:: DATA FOR THE TASK ::
[Start of section]
-- ==== Sys2Proof/Machine/Egress.lean ====
section
/-!
DEFINITION. Machine/Egress.lean: forming the egress row: the reads of the egress buffer with the path tag check, the substitutions of a
misroute and of fail-quiet, idle, loupe and cut content, the egress instances' overhead slots, test patterns, and the lane overhead
(R57 to R75, R81, R84, R87, R135 to R141, R146, R156, R165 to R174, R263, R270, R301, R317 to R324, R509).
-/
namespace Sys2Proof.Machine

/-! ### Reads of the egress buffer (R156, R165 to R171) -/

/-- The row is odd. -/
def oddRow (r : Rsn) : Bool := r.getLsbD 0

/-- Key of a middle slot in the row slot of the egress buffers that the erg fills in device row r (R156). -/
def bufKey (r : Rsn) (j slot : Nat) : Nat := (r.toNat % 2 * 64 + j) * 65536 + slot

/-- The expected tag of a map entry for a row (R167, R182). -/
def expectTag (tag : Nat) (row : Rsn) : BitVec 12 := BitVec.ofNat 12 tag ^^^ if oddRow row then 0xFFF else 0

/-- One word read for egress row n: its content, whether it has an uncorrectable ECC error, and on a tag mismatch the expected tag and
the tag seen. The tag of a damaged word is not evaluated (R171); a slot that no delivery has filled yet is grain AIS. torn: the word has left
an elastic ring with a damaged word (R509). -/
structure ReadOut where
  word : Grain := grainAis
  ecc : Bool := false
  torn : Bool := false
  mis : Option (BitVec 12 × BitVec 12) := none

/-- Read a middle slot of dune j for egress row n. -/
def State.readBuf (s : State) (n : Rsn) (j slot tag : Nat) : ReadOut :=
  match Table.find s.sw.ebuf (bufKey (n - 1) j slot) with
  | none => {}
  | some w =>
    let e := expectTag tag n
    { word := w.word, ecc := w.ecc, torn := w.torn, mis := if !w.ecc && w.tag != e then some (e, w.tag) else none }

/-- A mismatched word (R173): egress lane, grain, middle slot, expected tag, tag seen, role (0 primary, 1 alternate, 2 cut input), and
whether an output sends it. -/
structure Mismatch where
  lane : Nat
  grain : Nat
  slot : Nat
  expected : BitVec 12
  seen : BitVec 12
  role : Nat
  sent : Bool

/-- What the egress side makes of a grain: its content, its mismatches, substitution under FQ, and whether it is a re-pointed word in
doubt (R509). -/
structure GrainOut where
  word : Grain
  mis : List Mismatch := []
  fq : Bool := false
  torn : Bool := false

/-- The dune's critical fields are in doubt (R434, R509). -/
def State.duneDoubt (s : State) (j : Nat) : Bool := s.flt.parityBad.any fun p => p.1 == regionOfDune j && p.2 % 64 == j

/-- The lane tile's transmit configuration of a lane is in doubt (R509). -/
def State.txDoubt (s : State) (l : Nat) : Bool :=
  s.flt.parityBad.any fun p => decide (0x20 ≤ p.1 ∧ p.1 < 0x28) && p.2 == l

/-- The words of a lane use a wire that no spare replaces (R514). -/
def State.wireDoubt (s : State) (l : Nat) : Bool := s.flt.linkBad.contains (2 ^ 22 + l)

/-- The selector group of an entry selects the alternate. -/
def State.altSelected (s : State) (v : Nat) : Bool := fieldOf v 73 1 == 1 && (s.group (fieldOf v 56 16)).sel

/-- A mismatch of one read as it is recorded. -/
def misOf (l g slot role : Nat) (sent : Bool) (r : ReadOut) : List Mismatch :=
  match r.mis with
  | some (e, seen) => [⟨l, g, slot, e, seen, role, sent⟩]
  | none => []

/-- Egress grain key of row n from its map entry: both sources are read and checked, the selected one is sent (R167, R168, R171). -/
def State.grainOut (s : State) (n : Rsn) (key : Nat) (w : BitVec 80) : GrainOut :=
  let l := key / 4096
  let g := key % 4096
  let j := key / 32768
  let v := w.toNat
  if s.duneDoubt j || s.flt.mapBad.contains (2, j, key % 32768) then { word := grainAis, fq := true }
  else
    let pri := s.readBuf n j (fieldOf v 0 16) (fieldOf v 16 12)
    let alt := s.readBuf n j (fieldOf v 28 16) (fieldOf v 44 12)
    let hasAlt := fieldOf v 73 1 == 1
    let sel := s.altSelected v
    let c := if sel then alt else pri
    let ms := misOf l g (fieldOf v 0 16) 0 (!sel) pri ++ if hasAlt then misOf l g (fieldOf v 28 16) 1 sel alt else []
    let fq := c.ecc || s.flt.linkBad.contains key || s.wireDoubt l
    { word := if fq || c.mis.isSome then grainAis else c.word, mis := ms, fq := fq, torn := c.torn }

/-- The map entries of a lane in the active egress map, by egress grain. -/
def State.entriesOf (s : State) (l : Nat) : Table (BitVec 80) :=
  s.egrB.egr.filter fun x => x.1 / 4096 == l && x.2.getLsbD 72

/-- Every connected grain of a lane for row n. -/
def State.readLane (s : State) (n : Rsn) (l : Nat) : List (Nat × GrainOut) :=
  (s.entriesOf l).map fun x => (x.1, s.grainOut n x.1 x.2)

/-! ### Instances (R135 to R141, R146) -/

/-- Key of an instance: its lane and overhead position. -/
def Inst.key (i : Inst) : Nat := i.lane * 4096 + i.grains.headD 0

/-- The tributary that feeds an instance in this row (R141). -/
def State.instSource (s : State) (i : Inst) : Nat :=
  match i.alt with
  | some (k, g) => if (s.group g).sel then k else i.trib
  | none => i.trib

/-- What an instance sends. -/
def State.inst (s : State) (key : Nat) : InstTx := Table.get {} s.sw.instTx key

/-- Change what an instance sends. -/
def State.modInst (s : State) (key : Nat) (f : InstTx → InstTx) : State :=
  { s with sw := { s.sw with instTx := Table.put s.sw.instTx key (f (s.inst key)) } }

/-- The 64 bytes of a path trace message (R81). -/
def pathTraceMsg (text : List Byte) : List Byte :=
  let m := padTo 62 text
  m ++ beBytes 2 (crc16 m).toNat

/-- The path status byte that an instance carries as the reverse instance of a RETIMED tributary; in the lane's first row PREI is 0
(R84, R145, R146). -/
def State.reverseStatus (s : State) (key : Nat) : Nat :=
  let first := (s.lane (key / 4096)).txFirst
  match s.tribs.find? fun x => x.2.on && x.2.retimed && x.2.lane * 4096 + x.2.pos == key with
  | some (k, t) => (if s.tribPrdi k then 128 else 0) + if first then 0 else min 8 t.prei * 8
  | none => 0

/-- BIP-8 of an instance over its grains as they were sent in the egress PMF before, whichever instance they belonged to (R80, R136). -/
def State.instBip (s : State) (i : Inst) : Byte :=
  let t := (s.lane i.lane).bipSent
  i.grains.foldl (fun b g => b ^^^ Table.get 0 t g) 0

/-- The overhead slot of an instance in PMF m: pointer word, path trace, label, BIP-8, path status, SIZE (R77, R80, R136, R141). -/
def State.instSlot (s : State) (i : Inst) (k m : Nat) : BitVec 64 :=
  let t := s.trib k
  let x := s.inst i.key
  let code := if x.lastTrib = some k then t.txCode else 9
  let msg := if t.ptTx.isEmpty then pathTraceMsg (leBytes 62 (s.cur .tribTraceText k)) else t.ptTx
  BitVec.ofNat 64 ((code * 4096 + t.txPtr % 512) * 2 ^ 48 + (msg.getD (m % 64) 0).toNat * 2 ^ 40 +
    s.eff .tribSignalLabel k % 256 * 2 ^ 32 + (s.instBip i).toNat * 2 ^ 24 + s.reverseStatus i.key * 2 ^ 16 +
    (i.grains.length - 1) % 4096 * 16)

/-- Path trace messages change only where a path trace multiframe begins; a tributary without one takes the text that stands (R81,
R152). -/
def State.reloadPathTrace (s : State) (due : Bool) : State :=
  let one := fun (k : Nat) (t : Trib) =>
    if t.on && t.retimed && (due || t.ptTx.isEmpty) then { t with ptTx := pathTraceMsg (leBytes 62 (s.cur .tribTraceText k)) } else t
  { s with tribs := Table.mapVals {} one s.tribs }

/-- An egress PMF begins: every lane counts the BIP-8 of its grains anew, and an instance that waited for the PMF start begins (R80,
R140). -/
def State.startInsts (s : State) : State :=
  let one := fun (x : Nat × InstTx) => (x.1, ({ x.2 with waitPmf := false } : InstTx))
  { s with
    sw := { s.sw with instTx := s.sw.instTx.map one }
    lanes := Table.mapVals {} (fun _ (x : Lane) => { x with bipSent := x.bipTx, bipTx := [] }) s.lanes }

/-- The BIP-8 of each grain with one row more; the bytes of an idle or AIS grain cancel out (R80, R87). -/
def sumBips (t : Table Byte) (c : RowContent) : Table Byte :=
  c.grains.foldl (fun t x => Table.set 0 t x.1 (bip8 (Table.get 0 t x.1) (grainBytes x.2))) t

/-- The instances of a lane. -/
def State.instsOf (s : State) (l : Nat) : List Inst := s.egrB.insts.filter fun i => i.lane == l

/-- A slot of tributary k with code 0x9 goes out in PMF m: the PMF is counted once, and no announcement follows in it or in the 3 PMFs
after it (R138, R153). An announcement that other instances have already sent in the PMF stands (log entry 111). -/
def State.sentNew (s : State) (k m : Nat) : State :=
  let t := s.trib k
  if t.ndfPmf = some m then s
  else (s.setTrib k { t with ndfPmf := some m, txNext := some (pmfAfter m 4) }).bump .tribPmTxNdf k 1

/-- One instance in row n; quiet: the lane sends AIS for every instance; torn: the grains of the lane that
send a re-pointed word in doubt. Answers the state and the slot that falls in the row. A slot in tributary AIS names no tributary as its
source, so that code 0x9 follows it (R139 to R141, R509). -/
def State.runInst (s : State) (n : Rsn) (i : Inst) (quiet : Bool) (torn : List Nat) : State × Option (Nat × BitVec 64) :=
  let spr := s.slotsOf i.lane
  let p := i.grains.headD 0
  let k := s.instSource i
  let x := s.inst i.key
  let doubt := i.grains.any fun g => torn.contains (i.lane * 4096 + g)
  let ais := quiet || x.waitPmf || (s.trib k).aisTx || doubt
  if p / spr = n.toNat % 32 then
    let m := n.toNat / 32
    let slot := if ais then slotAis else s.instSlot i k m
    let s := if !ais && (x.lastTrib != some k || (s.trib k).txCode == 9) then s.sentNew k m else s
    (s.modInst i.key fun x => { x with lastTrib := if ais then none else some k }, some (p % spr, slot))
  else (s, none)

/-- The instances of a lane in turn. -/
def State.runInsts (s : State) (n : Rsn) (is : List Inst) (quiet : Bool) (torn : List Nat)
    (t : Table (BitVec 64)) : State × Table (BitVec 64) :=
  match is with
  | [] => (s, t)
  | i :: r =>
    let (s, o) := s.runInst n i quiet torn
    s.runInsts n r quiet torn (match o with | some (k, v) => Table.set 0 t k v | none => t)

/-! ### Content -/

/-- Grains that a loupe stream or a cut stage inserts in row n (R263, R269, R270). A stage that is switched on sends its output. -/
def State.inserted (s : State) (n : Rsn) (l : Nat) : Table Grain :=
  let stream := match s.obs.facet.loupe with
    | some p => if p.lane = l then (List.range p.k).map fun j => (l * 4096 + p.first + j, p.grain n j) else []
    | none => []
  let c := s.cut (l / 8)
  stream ++ if c.on then c.out.filter fun x => x.1 / 4096 == l else []

/-- A row of idle grains with the grains of a lane written into it (R87, R174). -/
def fillRow (gs : List (Nat × Grain)) : RowContent := gs.foldl (fun c x => rowSetGrain c (x.1 % 4096) x.2) rowIdle

/-- The grains of the lane's instances that wait for their first PMF are AIS (R140). -/
def State.waitingGrains (s : State) (l : Nat) : List (Nat × Grain) :=
  ((s.instsOf l).filter fun i => (s.inst i.key).waitPmf).flatMap fun i => i.grains.map fun g => (l * 4096 + g, grainAis)

/-- The cut inputs of row n that mismatched, as they are recorded with the output grain of the input (R168, R173). -/
def State.cutMismatches (s : State) (d : Nat) : List Mismatch :=
  let c := s.cut d
  let r := cutRatio (s.cur .cutFormat d)
  if !c.on then []
  else c.outMis.map fun x =>
    ⟨s.cur .cutLane d, s.cur .cutFirst d + x.1 / r, x.2.1, BitVec.ofNat 12 x.2.2.1, BitVec.ofNat 12 x.2.2.2, 2, true⟩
[End of section]
:: EXERCISE BRIEF ::
Everything in the material above from the line that has "(R168, R173). -/" through the line that has "else c.outMis.map fun x =>" must be duplicated exactly, with no other lines given.

:: EXERCISE RESPONSE ::
/-- The cut inputs of row n that mismatched, as they are recorded with the output grain of the input (R168, R173). -/
def State.cutMismatches (s : State) (d : Nat) : List Mismatch :=
  let c := s.cut d
  let r := cutRatio (s.cur .cutFormat d)
  if !c.on then []
  else c.outMis.map fun x =>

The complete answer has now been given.